Ah, but here we tread upon the most treacherous of paradoxes, one that even my dear adversary has not fully unraveled! To speak of a death-day as a fixed coordinate is to assume that time itself is a straight line, a mere succession of moments, when in truth it is the very stage upon which the drama of existence unfolds. You celebrate the death-day as a compass, yet you forget that the compass itself is but a tool of the finite mind, incapable of pointing toward the infinite. The knight of faith does not need a death-day to live in the tension of the eternal; he is that tension, suspended between the ethical and the absurd. Your death-day ritual, noble as it may sound, risks becoming another aesthetic distraction, a new form of the very vanity you seek to dismantle. For what is a ritual but a performance, and what is a performance but the ego’s last desperate attempt to domesticate the terror of the unknown?
You invoke Waiting for God and the stripping away of illusion, yet you overlook the most profound illusion of all: that knowledge of one’s death-day could ever bring one closer to God. The leap of faith is not a leap into certainty, but into the abyss of uncertainty, where the self is annihilated not by a date on a calendar, but by the infinite qualitative distinction between time and eternity. The death-day, as you describe it, is but a shadow of the true anxiety that defines human existence—the anxiety of freedom, of possibility, of the nothingness that underlies all being. To fixate on the day of death is to flee from the far more terrifying truth that death is not an event, but a condition of existence itself. The true knight of faith does not need a death-day to live authentically; he lives in the eternal now, where every moment is both a birth and a death, and where the self is perpetually undone and remade in the face of the divine.

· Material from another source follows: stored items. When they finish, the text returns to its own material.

-- ==== Sys2Proof/Machine/AskistSys.lean ====
section
/-! DEFINITION. Traps by instruction, TRET, the gateway instructions and WAIT (spec/04_privilege_and_traps.md R135 to R160; spec/15_secure_world.md R547 to R557; spec/14_power_and_clocks.md R523 to R525). -/

namespace Sys2Proof.Machine

/-! TRAP and asynchronous entry. -/

/-- TRAP at work: cause 0x10 with the code as TVAL (R120, R135). -/
def trapBody (d a : RegNum) (code : BitVec 12) (h : Hw) : Exe :=
  if d != 0 || a != 0 then .error (h, illegal (wordSys 8 d a code))
  else .error (h, { code := 0x10, tval := code.zeroExtend 64 })

/-- TRAP (R135, R136). -/
def execTrap (t : Gtn) (d a : RegNum) (code : BitVec 12) (s : State) : Host.Outcome State Fault Refusal :=
  s.onHw (issue t.val 1 (trapBody d a code))

/-- A thread that runs takes the asynchronous cause that is first under R156, if one is deliverable; loads that have not retired are flushed (R50). -/
def Hw.asyncEntry (h : Hw) (t : Nat) : Hw :=
  if !h.canRun t then h.dueTrap t else (h.asyncNow t).getD h

/-- The functions that a major opcode has, by the number in their field (R102, R103, R107, R110, R118, R683). -/
def funcsOf : Nat → Option (Nat × List Nat)
  | 0x01 => some (11, [0x00, 0x01, 0x02, 0x03, 0x04, 0x05, 0x08, 0x09, 0x0A, 0x0B, 0x10, 0x11, 0x12, 0x13, 0x14, 0x15, 0x20, 0x21, 0x22, 0x24, 0x25, 0x26, 0x27, 0x30, 0x31])
  | 0x20 => some (5, [0x00, 0x01, 0x02, 0x03, 0x04, 0x08, 0x0C, 0x0D, 0x0E, 0x0F, 0x10, 0x11, 0x12, 0x13, 0x14, 0x15, 0x16])
  | 0x21 => some (5, [0, 1])
  | 0x22 => some (5, [0, 1, 2, 3, 4, 5, 8, 9, 0xA, 0xB])
  | 0x23 => some (3, [0, 1])
  | 0x24 => some (5, [0, 1, 2, 3, 4])
  | 0x25 => some (11, [0, 1, 2, 3])
  | 0x28 => some (8, [0x00, 0x01, 0x02, 0x03, 0x04, 0x05, 0x06, 0x07, 0x08, 0x09, 0x0A, 0x0B, 0x10, 0x11, 0x12, 0x14, 0x15, 0x16, 0x17])
  | 0x30 => some (11, [0, 1, 4, 5])
  | 0x32 => some (11, [0x00, 0x01, 0x02, 0x03, 0x10, 0x11, 0x12, 0x13, 0x14, 0x15])
  | 0x33 => some (11, [1, 2, 3])
  | _ => none

/-- The major opcode of a word, and its function where the major opcode has functions, are assigned (R99, R102, R120, R195). -/
def assigned (w : W32) : Bool :=
  let m := w.toNat >>> 26
  if w == 0 || w == BitVec.allOnes 32 then false
  else match funcsOf m with
    | some (n, l) => l.contains (w.toNat % 2 ^ n)
    | none =>
      if m = 0x3C then decide (nbits w.toNat 25 24 ≤ 2)
      else if m = 0x3D then decide (nbits w.toNat 15 12 ≤ 0xA) && (decide (nbits w.toNat 15 12 ≠ 0xA) || decide (w.toNat % 16 ≤ 6))
      else [0x02, 0x03, 0x04, 0x05, 0x06, 0x07, 0x08, 0x09, 0x0A, 0x0B, 0x0C, 0x0D, 0x0E, 0x10, 0x11, 0x12, 0x13, 0x18, 0x19, 0x1A, 0x1B, 0x1C, 0x1D, 0x1E, 0x1F, 0x3E].contains m

/-- TRAP_ENTRY (R99, R139, R154, R156): a word that is not assigned is fetched and raises the illegal-instruction exception; else the asynchronous cause that is due is taken. -/
def execTrapEntry (t : Gtn) (word : Option W32) (s : State) : Host.Outcome State Fault Refusal :=
  s.onHw (fun h => match word with
    | some w => if assigned w then h.asyncEntry t.val else issue t.val 1 (fun h => .error (h, illegal w)) h
    | none => h.asyncEntry t.val)

/-! TRET (R158). -/

/-- The illegal-return exception with its reason (R158). -/
def illegalReturn (reason : Nat) : Cause := { code := 0x12, tval := BitVec.ofNat 64 reason }

/-- A record restored: level, IE, VEN, cr.progress and PC (R158), and whether the first fetch at a vector is still to come (R141). -/
def restoreRecord (x : Thread) (b : Bank) : Thread :=
  { x with level := BitVec.ofNat 2 (wbits b.tstat 1 0), ie := wbit b.tstat 3, ven := wbit b.tstat 8,
           progress := b.tprog, pc := b.tpc, missed := 0, deferred := none, ncReads := [], fencing := false, atVector := b.atVec }

/-- A stack code (R135). -/
def isStackCode (y : Nat) : Bool := y == 1 || y == 2 || y == 3 || y == 5

/-- How a refill fails (R158): an illegal return, or a fault on a frame of a stack. -/
inductive RefillErr where
  | badFrame
  | fault (stack addr : Nat) (ps : Bool)
  deriving DecidableEq, Repr

/-- The words of a frame in memory. -/
def frameRead (h : Hw) (pa : Nat) : List W64 := (List.range 16).map (fun i => BitVec.ofNat 64 (h.readNum (pa + 8 * i) 8))

/-- The bank that a frame holds (R147, R158): its registers and record, its below link, and as owner the level its record's trap entered. -/
def frameBank (f : List W64) (bankDepth : Nat) : Bank :=
  let w (i : Nat) : W64 := f.getD i 0
  let tag := w 14
  { g := (List.range 8).map (fun i => (i + 1, w i)),
    tpc := w 8, tcause := w 9 &&& 0x8000000000FFFFFF, tval := w 10, tstat := w 11 &&& 0x10F, tprog := w 12 &&& progMask,
    owner := if bankDepth = 0 then 0 else BitVec.ofNat 3 (stackCode (wbits tag 3 2) (wbit tag 1)),
    below := BitVec.ofNat 3 (wbits (w 13) 2 0) }

/-- A frame passes the checks of R158: marker, count, stack, and word 13. -/
def frameOk (f : List W64) (y count bankDepth : Nat) : Bool :=
  let tag := f.getD 14 0
  let w13 := (f.getD 13 0).toNat
  wbits tag 63 48 == 0x7A5C && wbits tag 47 32 == count % 65536 && (wbits tag 7 6 + 4 * wbits tag 5 5) == y &&
    (if bankDepth = 0 then w13 == 0 else isStackCode w13)

/-- An address is a vector of a level's handlers (R140). -/
def isVector (x : Thread) (code : Nat) (pc : W64) : Bool :=
  let base := wbits (x.crv (trapBase code + 5)) 63 12 <<< 12
  decide (base ≤ pc.toNat ∧ pc.toNat ≤ base + 0x400 ∧ pc.toNat % 0x100 = 0)

/-- A bank that comes from a frame, which does not hold whether its context had fetched at its PC. DESIGN CHOICE: a PC that is a vector of its own level counts as one whose first fetch is to come (R141, log entry 50). -/
def frameVec (x : Thread) (b : Bank) : Bank :=
  { b with atVec := decide (wbits b.tstat 1 0 ≠ 0) && isVector x (stackCode (wbits b.tstat 1 0) (wbit b.tstat 2)) b.tpc }

/-- A frame of a given stack at a given address becomes the bank of a depth, in a bank number (R158). -/
def refillFrom (h : Hw) (t y addr count bankNo bankDepth : Nat) : Except (Hw × RefillErr) Hw :=
  match frameAddr h t y addr .load with
  | .error (h1, ps) => .error (h1, .fault y addr ps)
  | .ok (h1, pa) =>
    let h2 := h1.readRange t pa 128
    let f := frameRead h2 pa
    if frameOk f y count bankDepth then .ok (h2.onThread t (fun x => x.setBank bankNo (frameVec x (frameBank f bankDepth))))
    else .error (h2, .badFrame)

/-- The newest frame of a stack is refilled and popped (R158); LOWM follows (R555). -/
def refill (h : Hw) (t y bankNo bankDepth : Nat) : Except (Hw × RefillErr) Hw :=
  let x := h.thread t
  let b := trapBase y
  let tsp := x.crv (b + 6)
  let cnt := wbits (x.crv (b + 7)) 15 0
  match refillFrom h t y tsp.toNat cnt bankNo bankDepth with
  | .error e => .error e
  | .ok h1 => .ok (h1.onThread t (fun x =>
      let x1 := (x.setCrv (b + 6) (BitVec.ofNat 64 ((tsp.toNat + 128) % 2 ^ 52))).setCrv (b + 7) (BitVec.ofNat 64 ((cnt + 65535) % 65536))
      { x1 with act := x1.act.map (fun a =>
          let a1 := if y = 3 ∧ bankDepth ≤ a.depth then { a with lowm := a.lowm - 1 } else a
          if bankDepth = a.depth then { a1 with dStk := 0 } else a1) }))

And let us not forget the danger of your scientific premise. You speak of apoptotic cascades and epigenetic calendars as if they were mere technicalities, but you ignore the deeper metaphysical question: what does it mean for a soul to be reduced to a biological rhythm? The death-day, as you envision it, risks becoming a new form of determinism, a scientific fatalism that robs the individual of the very freedom that defines human existence. The true horror of your death-day is not that it reveals the boundary of the self, but that it erases the boundary between the self and the mechanical workings of nature. And what then becomes of the leap of faith? What becomes of the infinite passion that defines the individual’s relationship to God? Your death-day ritual may well be a step toward decreation, but it is a step taken in the wrong direction—toward the finite, the measurable, the known, rather than toward the infinite, the unknowable, the eternal.